(ENTRIES PROVIDED Opens)
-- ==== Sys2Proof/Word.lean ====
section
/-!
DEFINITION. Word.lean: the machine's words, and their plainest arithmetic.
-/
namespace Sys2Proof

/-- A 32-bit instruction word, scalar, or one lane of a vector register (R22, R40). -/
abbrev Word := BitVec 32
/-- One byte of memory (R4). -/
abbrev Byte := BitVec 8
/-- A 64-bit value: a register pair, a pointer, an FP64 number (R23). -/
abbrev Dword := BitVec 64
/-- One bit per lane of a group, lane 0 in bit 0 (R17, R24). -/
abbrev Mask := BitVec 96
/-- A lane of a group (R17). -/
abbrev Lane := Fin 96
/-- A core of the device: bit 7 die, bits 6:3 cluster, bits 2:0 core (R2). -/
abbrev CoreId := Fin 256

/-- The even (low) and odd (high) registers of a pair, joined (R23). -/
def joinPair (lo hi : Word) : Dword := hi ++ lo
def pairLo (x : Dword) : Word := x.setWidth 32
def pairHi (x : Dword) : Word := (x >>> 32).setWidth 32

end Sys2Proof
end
(ENTRIES PROVIDED Closes)
(ENTRIES PROVIDED Opens)
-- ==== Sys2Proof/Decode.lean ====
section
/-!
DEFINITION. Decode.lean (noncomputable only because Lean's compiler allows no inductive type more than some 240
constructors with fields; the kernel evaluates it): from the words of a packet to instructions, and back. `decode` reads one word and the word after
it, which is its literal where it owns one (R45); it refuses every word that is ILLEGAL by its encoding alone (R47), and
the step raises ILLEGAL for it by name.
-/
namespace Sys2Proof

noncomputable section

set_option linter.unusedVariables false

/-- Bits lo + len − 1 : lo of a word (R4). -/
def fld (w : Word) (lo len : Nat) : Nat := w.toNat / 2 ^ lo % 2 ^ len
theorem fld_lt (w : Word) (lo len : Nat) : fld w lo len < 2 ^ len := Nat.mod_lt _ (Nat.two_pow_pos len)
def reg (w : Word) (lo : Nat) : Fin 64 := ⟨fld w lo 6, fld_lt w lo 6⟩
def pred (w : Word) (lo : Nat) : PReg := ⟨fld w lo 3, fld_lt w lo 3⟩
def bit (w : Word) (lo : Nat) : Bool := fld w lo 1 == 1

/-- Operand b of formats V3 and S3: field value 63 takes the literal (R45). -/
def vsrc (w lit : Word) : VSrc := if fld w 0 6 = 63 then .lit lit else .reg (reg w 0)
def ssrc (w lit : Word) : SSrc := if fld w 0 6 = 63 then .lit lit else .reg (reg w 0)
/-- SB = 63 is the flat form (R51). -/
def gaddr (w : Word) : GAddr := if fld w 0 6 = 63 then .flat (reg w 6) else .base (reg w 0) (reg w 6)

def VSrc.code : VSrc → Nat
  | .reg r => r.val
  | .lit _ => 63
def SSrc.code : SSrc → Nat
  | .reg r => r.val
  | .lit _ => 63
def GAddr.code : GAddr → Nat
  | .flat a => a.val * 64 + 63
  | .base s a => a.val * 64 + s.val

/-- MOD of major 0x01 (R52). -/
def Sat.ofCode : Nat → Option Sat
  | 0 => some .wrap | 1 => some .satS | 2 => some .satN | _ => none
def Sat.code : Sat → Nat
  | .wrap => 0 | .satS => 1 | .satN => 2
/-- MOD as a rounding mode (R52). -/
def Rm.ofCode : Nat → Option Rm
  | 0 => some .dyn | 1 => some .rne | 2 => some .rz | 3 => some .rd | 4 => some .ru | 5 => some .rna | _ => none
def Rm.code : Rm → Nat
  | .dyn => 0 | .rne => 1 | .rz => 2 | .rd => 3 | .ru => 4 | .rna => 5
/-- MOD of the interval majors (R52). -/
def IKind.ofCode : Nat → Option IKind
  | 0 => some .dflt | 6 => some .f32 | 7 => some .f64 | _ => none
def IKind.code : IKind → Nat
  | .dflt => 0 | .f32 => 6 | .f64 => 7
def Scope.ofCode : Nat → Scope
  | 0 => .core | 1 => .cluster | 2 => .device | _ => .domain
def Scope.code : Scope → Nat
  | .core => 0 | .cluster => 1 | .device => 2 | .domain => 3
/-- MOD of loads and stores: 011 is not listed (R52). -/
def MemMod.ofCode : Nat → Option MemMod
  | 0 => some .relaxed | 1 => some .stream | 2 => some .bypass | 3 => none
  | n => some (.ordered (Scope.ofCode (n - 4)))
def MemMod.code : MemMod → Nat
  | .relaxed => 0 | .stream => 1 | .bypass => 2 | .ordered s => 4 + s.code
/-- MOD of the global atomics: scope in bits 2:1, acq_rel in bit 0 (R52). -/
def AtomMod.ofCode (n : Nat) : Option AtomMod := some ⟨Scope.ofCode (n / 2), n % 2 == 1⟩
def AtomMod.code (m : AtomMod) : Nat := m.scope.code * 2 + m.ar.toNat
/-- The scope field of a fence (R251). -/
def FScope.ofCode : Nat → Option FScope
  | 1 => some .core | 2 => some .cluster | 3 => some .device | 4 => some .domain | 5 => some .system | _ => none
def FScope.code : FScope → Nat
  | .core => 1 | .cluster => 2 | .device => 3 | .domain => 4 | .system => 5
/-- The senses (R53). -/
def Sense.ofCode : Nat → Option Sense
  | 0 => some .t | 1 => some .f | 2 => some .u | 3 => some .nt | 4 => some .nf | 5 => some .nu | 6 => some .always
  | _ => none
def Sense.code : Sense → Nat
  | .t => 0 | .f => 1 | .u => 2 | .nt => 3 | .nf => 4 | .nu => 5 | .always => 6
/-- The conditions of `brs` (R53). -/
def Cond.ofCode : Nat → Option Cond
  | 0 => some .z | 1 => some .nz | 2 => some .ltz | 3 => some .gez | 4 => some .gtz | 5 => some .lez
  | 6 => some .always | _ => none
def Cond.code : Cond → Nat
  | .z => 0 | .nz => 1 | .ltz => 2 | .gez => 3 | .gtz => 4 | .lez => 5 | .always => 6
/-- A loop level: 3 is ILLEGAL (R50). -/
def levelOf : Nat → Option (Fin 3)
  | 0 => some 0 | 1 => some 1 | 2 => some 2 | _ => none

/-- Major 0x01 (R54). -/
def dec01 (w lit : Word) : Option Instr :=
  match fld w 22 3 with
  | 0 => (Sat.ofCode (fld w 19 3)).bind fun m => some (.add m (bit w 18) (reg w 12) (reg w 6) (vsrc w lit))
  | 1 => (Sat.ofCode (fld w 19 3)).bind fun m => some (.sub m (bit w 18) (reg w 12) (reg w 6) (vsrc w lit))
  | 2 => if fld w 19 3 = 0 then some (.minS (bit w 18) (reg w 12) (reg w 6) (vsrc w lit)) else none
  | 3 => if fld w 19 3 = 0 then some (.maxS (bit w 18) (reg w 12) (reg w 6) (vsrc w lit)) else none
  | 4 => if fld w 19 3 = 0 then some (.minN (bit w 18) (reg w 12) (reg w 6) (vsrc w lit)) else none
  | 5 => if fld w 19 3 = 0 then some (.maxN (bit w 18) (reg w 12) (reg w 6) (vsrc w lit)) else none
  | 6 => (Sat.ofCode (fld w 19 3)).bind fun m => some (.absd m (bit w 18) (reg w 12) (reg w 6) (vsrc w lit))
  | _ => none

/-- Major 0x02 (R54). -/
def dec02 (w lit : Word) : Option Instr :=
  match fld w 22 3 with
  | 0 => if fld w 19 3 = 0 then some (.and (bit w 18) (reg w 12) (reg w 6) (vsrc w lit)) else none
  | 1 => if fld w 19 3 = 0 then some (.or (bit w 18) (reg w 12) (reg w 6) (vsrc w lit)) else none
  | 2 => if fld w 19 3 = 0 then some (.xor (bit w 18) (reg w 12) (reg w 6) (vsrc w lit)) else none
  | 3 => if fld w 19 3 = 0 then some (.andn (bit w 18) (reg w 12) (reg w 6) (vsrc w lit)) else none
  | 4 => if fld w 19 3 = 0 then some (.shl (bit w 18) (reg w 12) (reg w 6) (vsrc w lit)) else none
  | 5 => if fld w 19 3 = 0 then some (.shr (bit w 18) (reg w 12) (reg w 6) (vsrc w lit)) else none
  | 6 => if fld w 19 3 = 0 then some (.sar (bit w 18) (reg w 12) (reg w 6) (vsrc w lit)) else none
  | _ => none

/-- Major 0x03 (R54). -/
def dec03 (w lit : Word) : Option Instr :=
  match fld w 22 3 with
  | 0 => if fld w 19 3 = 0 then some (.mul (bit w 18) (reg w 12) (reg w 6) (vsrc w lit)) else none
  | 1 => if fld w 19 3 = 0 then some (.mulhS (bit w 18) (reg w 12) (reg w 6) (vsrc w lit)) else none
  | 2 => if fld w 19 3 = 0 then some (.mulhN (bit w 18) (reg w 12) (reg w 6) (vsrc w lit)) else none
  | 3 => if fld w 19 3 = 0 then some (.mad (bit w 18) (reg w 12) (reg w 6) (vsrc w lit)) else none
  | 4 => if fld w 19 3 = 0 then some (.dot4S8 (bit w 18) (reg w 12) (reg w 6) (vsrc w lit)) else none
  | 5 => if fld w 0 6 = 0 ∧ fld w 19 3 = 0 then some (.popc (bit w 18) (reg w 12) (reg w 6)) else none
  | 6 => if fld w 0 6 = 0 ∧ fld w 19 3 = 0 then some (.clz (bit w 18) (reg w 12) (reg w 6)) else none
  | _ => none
(ENTRIES PROVIDED Closes)
Copy the lines above exactly. Start with the line containing "4 | .rna => 5", end with the line containing "def levelOf : Nat → Option (Fin 3)", and include both.

THE COMPLETED TASK -
  | .dyn => 0 | .rne => 1 | .rz => 2 | .rd => 3 | .ru => 4 | .rna => 5
/-- MOD of the interval majors (R52). -/
def IKind.ofCode : Nat → Option IKind
  | 0 => some .dflt | 6 => some .f32 | 7 => some .f64 | _ => none
def IKind.code : IKind → Nat
  | .dflt => 0 | .f32 => 6 | .f64 => 7
def Scope.ofCode : Nat → Scope
  | 0 => .core | 1 => .cluster | 2 => .device | _ => .domain
def Scope.code : Scope → Nat
  | .core => 0 | .cluster => 1 | .device => 2 | .domain => 3
/-- MOD of loads and stores: 011 is not listed (R52). -/
def MemMod.ofCode : Nat → Option MemMod
  | 0 => some .relaxed | 1 => some .stream | 2 => some .bypass | 3 => none
  | n => some (.ordered (Scope.ofCode (n - 4)))
def MemMod.code : MemMod → Nat
  | .relaxed => 0 | .stream => 1 | .bypass => 2 | .ordered s => 4 + s.code
/-- MOD of the global atomics: scope in bits 2:1, acq_rel in bit 0 (R52). -/
def AtomMod.ofCode (n : Nat) : Option AtomMod := some ⟨Scope.ofCode (n / 2), n % 2 == 1⟩
def AtomMod.code (m : AtomMod) : Nat := m.scope.code * 2 + m.ar.toNat
/-- The scope field of a fence (R251). -/
def FScope.ofCode : Nat → Option FScope
  | 1 => some .core | 2 => some .cluster | 3 => some .device | 4 => some .domain | 5 => some .system | _ => none
def FScope.code : FScope → Nat
  | .core => 1 | .cluster => 2 | .device => 3 | .domain => 4 | .system => 5
/-- The senses (R53). -/
def Sense.ofCode : Nat → Option Sense
  | 0 => some .t | 1 => some .f | 2 => some .u | 3 => some .nt | 4 => some .nf | 5 => some .nu | 6 => some .always
  | _ => none
def Sense.code : Sense → Nat
  | .t => 0 | .f => 1 | .u => 2 | .nt => 3 | .nf => 4 | .nu => 5 | .always => 6
/-- The conditions of `brs` (R53). -/
def Cond.ofCode : Nat → Option Cond
  | 0 => some .z | 1 => some .nz | 2 => some .ltz | 3 => some .gez | 4 => some .gtz | 5 => some .lez
  | 6 => some .always | _ => none
def Cond.code : Cond → Nat
  | .z => 0 | .nz => 1 | .ltz => 2 | .gez => 3 | .gtz => 4 | .lez => 5 | .always => 6
/-- A loop level: 3 is ILLEGAL (R50). -/
def levelOf : Nat → Option (Fin 3)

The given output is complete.